Pour combler son déficit commercial, l'Amérique emprunte plus d'un milliard de dollars par jour à l'étranger. Quand l'Amérique était la terre-refuge des investissements sans risque, c'était chose facile. Mais ce n'est plus le cas aujourd'hui. La conjonction du manque de confiance dans la comptabilité des entreprises et dans la politique économique américaines (sentiment encore conforté par des déficits croissants) et d'une base économique fragile a porté un coup à la réputation de l'économie américaine.

Les investisseurs étrangers commencent alors à se retirer, ce qui affaiblit le dollar. L'Amérique devient encore moins attractive et c'est la ruée vers la sortie.

Le dollar faible favorise les exportations, son effondrement s'accompagne d'une chute des marchés et d'une diminution supplémentaire de la confiance. Et finalement, même le consommateur américain soi-disant intouchable réalise qu'il est moins riche qu'il y a trois ans et qu'il vaut mieux qu'il commence à mettre de l'argent de coté pour sa retraite, surtout s'il prend en compte les expériences que veut faire Bush en la matière.

A ce stade, les Américains eux-mêmes placent leur argent à l'étranger. Pourquoi ne le feraient-ils pas ? Ils sont libres de leur choix et les Bourses européennes constituent une alternative séduisante.

Mais l'issue n'est guère plus favorable pour l'Europe. L'affaiblissement de l'économie américaine et la remontée de l'euro freinent les exportations européennes. La Banque centrale européenne, obsédée par l'inflation, est lente à baisser ses taux d'intérêt, tandis que le Pacte de stabilité européen ne permet pas d'y remédier par la fiscalité. L'Europe rejoint l'Amérique dans la récession, amplifiant ainsi le déclin américain et déclenchant une crise mondiale.

Je ne dis pas que c'est ce qui va se passer. J'espère que le gouvernement américain va soutenir l'économie. Une baisse des impôts qui apparaissait à peine acceptable au moment où l'excédent budgétaire semblait se compter en milliers de milliards de dollars est aujourd'hui d'une incongruité totale, ce que le gouvernement devrait reconnaître. Il devrait soutenir l'économie par une politique fiscale différente destinée à éviter que le pays ne vive au-dessus de ses moyens. Le président Bush pourrait même stabiliser la situation en améliorant l'indemnisation du chômage, ce qui donnerait un coup de fouet à l'économie si la récession se prolonge.

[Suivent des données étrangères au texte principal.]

-- ==== Sys2Proof/Tests/Slice0.lean ====
section
/-! SUPPORT. Small tests and witnesses. Expected results are those of 95_test_vectors.md (the vector is named) or the rule named; words are
written out from the patterns of R86. A witness shows a state that meets the hypotheses of the obligation it names. -/

namespace Sys2Proof.Tests

open Sys2Proof Sys2Proof.Machine

/-! ## Helpers -/

/-- The outcome is a next state with the property. -/
def nextSat (r : Result) (p : State → Bool) : Bool :=
  match r with
  | .next t => p t
  | .fault _ => false
  | .refused _ => false

/-- The reset machine with its `ca` at `a` and two bytes there. -/
def at_ (a : Word) (byte0 byte1 : Byte) : State :=
  (State.reset.setCa a).setRam (Memory.writeBytes [] a.toNat [byte0, byte1])

/-- The reset machine with a word at `0x200`. -/
def code (byte0 byte1 : Byte) : State := at_ 0x200 byte0 byte1

/-- The parameters with another memory size. -/
def sized (n : Nat) : Config := { memSize := n }

/-- The parameters with the trailing nibble of class 9 checked (D10). -/
def strict9 : Config := { class9ChecksN := true }

/-- One step ends with this `ca` and this list of records. -/
def stepTo (s : State) (ca : Word) (diag : List DiagRecord) : Bool :=
  nextSat (step s) fun t => t.ca == ca && t.diag == diag

/-- One step ends at `ca + 2` with no record, with `V[x] = a` and `VF = f`. -/
def stepReg (s : State) (x : Reg) (a f : Byte) : Bool :=
  nextSat (step s) fun t => t.ca == s.ca + 2 && t.diag == [] && t.reg x == a && t.reg 15 == f

/-- A record with bytes. -/
def rec2 (k : DiagKind) (a : Word) (byte0 byte1 : Byte) : DiagRecord := ⟨k, a, some (byte0, byte1)⟩

/-- Registers 1 and 2. -/
def with12 (a b : Byte) (s : State) : State := (s.setReg 1 a).setReg 2 b

/-! ## Well-formedness: the one check, and the term it refuses -/

theorem test_wellFormed_accepts_ignored_nibble : (Instr.sneVxVy 1 2 0xF).wellFormed Config.standard = true := by decide
theorem test_wellFormed_refuses_checked_nibble : (Instr.sneVxVy 1 2 0xF).wellFormed strict9 = false := by decide
theorem test_wellFormed_accepts_checked_zero : (Instr.sneVxVy 1 2 0x0).wellFormed strict9 = true := by decide

/-! ## Decoding: every pattern of R86, by a word written out from it -/

theorem test_decode_control_flow :
    decodeTableWord 16 0x00E0 = some .cls ∧ decodeTableWord 16 0x00EE = some .ret ∧
    decodeTableWord 16 0x1ABC = some (.jp 0xABC) ∧ decodeTableWord 16 0x2DEF = some (.call 0xDEF) ∧
    decodeTableWord 16 0x51E0 = some (.seVxVy 0x1 0xE) ∧ decodeTableWord 16 0x912F = some (.sneVxVy 0x1 0x2 0xF) ∧
    decodeTableWord 16 0xB307 = some (.jpV0Nnn 0x307) := by decide

theorem test_decode_immediate :
    decodeTableWord 16 0x3A5C = some (.seVxKk 0xA 0x5C) ∧ decodeTableWord 16 0x4311 = some (.sneVxKk 0x3 0x11) ∧
    decodeTableWord 16 0x6F10 = some (.ldVxKk 0xF 0x10) ∧ decodeTableWord 16 0x70FE = some (.addVxKk 0x0 0xFE) := by decide

theorem test_decode_alu :
    decodeTableWord 16 0x81D0 = some (.ldVxVy 0x1 0xD) ∧ decodeTableWord 16 0x81D1 = some (.orVxVy 0x1 0xD) ∧
    decodeTableWord 16 0x81D2 = some (.andVxVy 0x1 0xD) ∧ decodeTableWord 16 0x81D3 = some (.xorVxVy 0x1 0xD) ∧
    decodeTableWord 16 0x81D4 = some (.addVxVy 0x1 0xD) ∧ decodeTableWord 16 0x81D5 = some (.subVxVy 0x1 0xD) ∧
    decodeTableWord 16 0x81D6 = some (.shrVx 0x1 0xD) ∧ decodeTableWord 16 0x81D7 = some (.subnVxVy 0x1 0xD) ∧
    decodeTableWord 16 0x81DE = some (.shlVx 0x1 0xD) := by decide

theorem test_decode_memory_indirection :
    decodeTableWord 16 0xAFFF = some (.ldINnn 0xFFF) ∧ decodeTableWord 16 0xF21E = some (.addIVx 0x2) ∧
    decodeTableWord 16 0xFC55 = some (.ldMemIVx 0xC) ∧ decodeTableWord 16 0xF365 = some (.ldVxMemI 0x3) := by decide

theorem test_decode_deferred :
    decodeTableWord 16 0xD015 = some (.drwVxVyN 0x0 0x1 0x5) ∧ decodeTableWord 16 0xE19E = some (.skpVx 0x1) ∧
    decodeTableWord 16 0xE1A1 = some (.sknpVx 0x1) ∧ decodeTableWord 16 0xF10A = some (.ldVxK 0x1) ∧
    decodeTableWord 16 0xF129 = some (.ldFVx 0x1) ∧ decodeTableWord 16 0xF133 = some (.ldBVx 0x1) := by decide

theorem test_decode_random_and_timers :
    decodeTableWord 16 0xCC0F = some (.rndVxKk 0xC 0x0F) ∧ decodeTableWord 16 0xF307 = some (.ldVxDt 0x3) ∧
    decodeTableWord 16 0xF315 = some (.ldDtVx 0x3) ∧ decodeTableWord 16 0xF318 = some (.ldStVx 0x3) := by decide

/-- E5 to E7, E9 to E11: the ILLEGAL words. -/
theorem test_decode_illegal :
    decodeTableWord 16 0x0000 = none ∧ decodeTableWord 16 0x00E1 = none ∧ decodeTableWord 16 0x00FE = none ∧
    decodeTableWord 16 0x0EE0 = none ∧ decodeTableWord 16 0x0001 = none ∧ decodeTableWord 16 0x5AB1 = none ∧
    decodeTableWord 16 0x512F = none ∧ decodeTableWord 16 0x8128 = none ∧ decodeTableWord 16 0x812F = none ∧
    decodeTableWord 16 0xE19F = none ∧ decodeTableWord 16 0xE000 = none ∧ decodeTableWord 16 0xF100 = none ∧
    decodeTableWord 16 0xF106 = none ∧ decodeTableWord 16 0xF1FF = none := by decide

/-- D10 with `CLASS9_CHECKS_N`: the word is ILLEGAL. -/
theorem test_decode_class9_checked : decode strict9 0x91 0x2F = .error .illegalClass9 := by decide

/-! ## Control flow -/

/-- J9d. -/
theorem test_cls : nextSat (step (code 0x00 0xE0)) (fun t => t.ca == 0x202 && t.display == [.clear] && t.diag == []) = true := by decide

/-- J9, with the popped entry kept. -/
theorem test_ret :
    nextSat (step (((at_ 0x300 0x00 0xEE).push 0 0x200).push 1 0x20A))
      (fun t => t.sp == 1 && t.ca == 0x20C && t.stack[1] == 0x20A && t.diag == []) = true := by decide

/-- J9c. -/
theorem test_ret_empty : stepTo (code 0x00 0xEE) 0x202 [rec2 .stackUnderflow 0x200 0x00 0xEE] = true := by decide

/-- J1 and J3. -/
theorem test_jp : stepTo (code 0x1A 0xBC) 0xABC [] = true ∧ stepTo (code 0x12 0x01) 0x201 [] = true := by decide

/-- J2 and S8 (`MEM_SIZE` = 0x800). -/
theorem test_jp_guards :
    stepTo (code 0x12 0x00) 0x202 [rec2 .endlessLoop 0x200 0x12 0x00] = true ∧
    stepTo { code 0x19 0x00 with cfg := sized 0x800 } 0x202 [rec2 .jumpRange 0x200 0x19 0x00] = true := by decide

/-- J5, and J8: a self-call is performed. -/
theorem test_call :
    nextSat (step (code 0x22 0x06)) (fun t => t.stack[0] == 0x200 && t.sp == 1 && t.ca == 0x206 && t.diag == []) = true ∧
    nextSat (step (code 0x22 0x00)) (fun t => t.stack[0] == 0x200 && t.sp == 1 && t.ca == 0x200 && t.diag == []) = true := by decide

/-- J7. -/
theorem test_call_full :
    nextSat (step { code 0x2A 0xBC with sp := 16 })
      (fun t => t.sp == 16 && t.ca == 0x202 && t.stack == (code 0 0).stack && t.diag == [rec2 .stackOverflow 0x200 0x2A 0xBC]) = true := by decide

/-- J10, J11. -/
theorem test_seVxVy :
    stepTo (with12 7 7 (at_ 0x300 0x51 0x20)) 0x304 [] = true ∧ stepTo (with12 7 8 (at_ 0x300 0x51 0x20)) 0x302 [] = true := by decide

/-- J13: no skip decision. -/
theorem test_seVxVy_nibble : stepTo (with12 7 7 (code 0x51 0x21)) 0x202 [rec2 .illegal 0x200 0x51 0x21] = true := by decide

/-- J16, J15. -/
theorem test_sneVxVy :
    stepTo (with12 7 8 (at_ 0x300 0x91 0x2F)) 0x304 [] = true ∧ stepTo (with12 7 7 (at_ 0x300 0x91 0x20)) 0x302 [] = true := by decide

/-- J17, J18. -/
theorem test_jpV0 :
    stepTo ((code 0xB3 0x00).setReg 0 4) 0x304 [] = true ∧ stepTo (code 0xBF 0xFF) 0xFFF [] = true := by decide

/-- J20, J21. -/
theorem test_jpV0_guards :
    stepTo ((code 0xBF 0xFF).setReg 0 1) 0x202 [rec2 .jumpRange 0x200 0xBF 0xFF] = true ∧
    stepTo ((at_ 0x202 0xB2 0x00).setReg 0 2) 0x204 [rec2 .endlessLoop 0x202 0xB2 0x00] = true := by decide

/-! ## Immediate and compare -/

/-- M1, M2. -/
theorem test_seVxKk : stepTo (at_ 0x208 0x30 0x00) 0x20C [] = true ∧ stepTo (at_ 0x208 0x30 0x01) 0x20A [] = true := by decide

/-- M4, M5. -/
theorem test_sneVxKk :
    stepTo ((at_ 0x220 0x43 0x11).setReg 3 0x10) 0x224 [] = true ∧ stepTo ((at_ 0x220 0x43 0x10).setReg 3 0x10) 0x222 [] = true := by decide

/-- M6, M7. -/
theorem test_ldVxKk : stepReg (code 0x6A 0x7F) 10 0x7F 0 = true ∧ stepReg (code 0x6F 0xFF) 15 0xFF 0xFF = true := by decide

/-- M8, M10. -/
theorem test_addVxKk :
    stepReg ((code 0x70 0x10).setReg 0 0xF1) 0 0x01 0 = true ∧ stepReg ((code 0x7F 0xFF).setReg 15 1) 15 0 0 = true := by decide

/-! ## Arithmetic and logic -/

/-- A20. -/
theorem test_ldVxVy : stepReg ((with12 0 0x5A (code 0x81 0x20)).setReg 15 7) 1 0x5A 7 = true := by decide

/-- A21, A24. -/
theorem test_orVxVy :
    stepReg ((with12 0xF0 0x0F (code 0x81 0x21)).setReg 15 7) 1 0xFF 7 = true ∧
    stepReg ((with12 0 0x80 (code 0x8F 0x21)).setReg 15 1) 15 0x81 0x81 = true := by decide

/-- A22. -/
theorem test_andVxVy : stepReg ((with12 0xF3 0x3C (code 0x81 0x22)).setReg 15 7) 1 0x30 7 = true := by decide

/-- A23. -/
theorem test_xorVxVy : stepReg ((with12 0xFF 0x0F (code 0x81 0x23)).setReg 15 7) 1 0xF0 7 = true := by decide

/-- A1 to A4. -/
theorem test_addVxVy :
    stepReg (with12 0xFF 0x01 (code 0x81 0x24)) 1 0x00 1 = true ∧ stepReg (with12 0xFF 0xFF (code 0x81 0x24)) 1 0xFE 1 = true ∧
    stepReg (with12 0x80 0x7F (code 0x81 0x24)) 1 0xFF 0 = true ∧
    stepReg ((with12 0 0 (code 0x81 0x24)).setReg 15 1) 1 0 0 = true := by decide

/-- A13 (the sharper case), A15. -/
theorem test_addVxVy_flag_register :
    stepReg ((with12 1 0 (code 0x8F 0x14)).setReg 15 5) 1 1 0 = true ∧
    stepReg ((with12 0xFF 0 (code 0x81 0xF4)).setReg 15 1) 1 0x00 1 = true := by decide

/-- A5, A6, A7. -/
theorem test_subVxVy :
    stepReg (with12 0x10 0x20 (code 0x81 0x25)) 1 0xF0 0 = true ∧ stepReg (with12 0x20 0x20 (code 0x81 0x25)) 1 0x00 1 = true ∧
    stepReg (with12 0x00 0x01 (code 0x81 0x25)) 1 0xFF 0 = true := by decide

/-- A16. -/
theorem test_subVxVy_flag_register :
    stepReg ((code 0x8F 0xF5).setReg 15 9) 15 1 1 = true ∧ stepReg ((with12 0 0 (code 0x81 0xF5)).setReg 15 1) 1 0xFF 0 = true := by decide

/-- A11, A26. -/
theorem test_shrVx :
    stepReg (with12 0xFE 0 (code 0x81 0x26)) 1 0x7F 0 = true ∧ stepReg (with12 0x05 0xF0 (code 0x81 0x26)) 1 0x02 1 = true := by decide

/-- A17. -/
theorem test_shrVx_flag_register : stepReg ((code 0x8F 0x06).setReg 15 3) 15 1 1 = true := by decide

/-- A9, A10. -/
theorem test_subnVxVy :
    stepReg (with12 0x20 0x10 (code 0x81 0x27)) 1 0xF0 0 = true ∧ stepReg (with12 0x10 0x10 (code 0x81 0x27)) 1 0x00 1 = true := by decide

/-- A19. -/
theorem test_subnVxVy_flag_register : stepReg ((with12 3 0 (code 0x8F 0x17)).setReg 15 5) 1 3 0 = true := by decide

/-- A12, A27. -/
theorem test_shlVx :
    stepReg (with12 0x7F 0 (code 0x81 0x2E)) 1 0xFE 0 = true ∧ stepReg (with12 0x81 0 (code 0x81 0x2E)) 1 0x02 1 = true := by decide

/-- A18. -/
theorem test_shlVx_flag_register :
    stepReg ((code 0x8F 0x0E).setReg 15 0x80) 15 1 1 = true ∧ stepReg ((code 0x8F 0x0E).setReg 15 0x40) 15 0 0 = true := by decide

L'Amérique est forte et l'économie mondiale aussi. Si le scénario-catastrophe ci-dessus devait se réaliser, de ses cendres émergerait une économie nouvelle.

Il n'est pas toujours possible d'éviter totalement les récessions. Mais on peut au moins diminuer leur fréquence et leur intensité. On peut mieux protéger les personnes qui sont touchées et agir pour que leur nombre soit aussi réduit que possible. Malheureusement, nous ne prenons pas toutes les mesures voulues pour éviter une aggravation de la situation et pour nous prémunir de ses conséquences.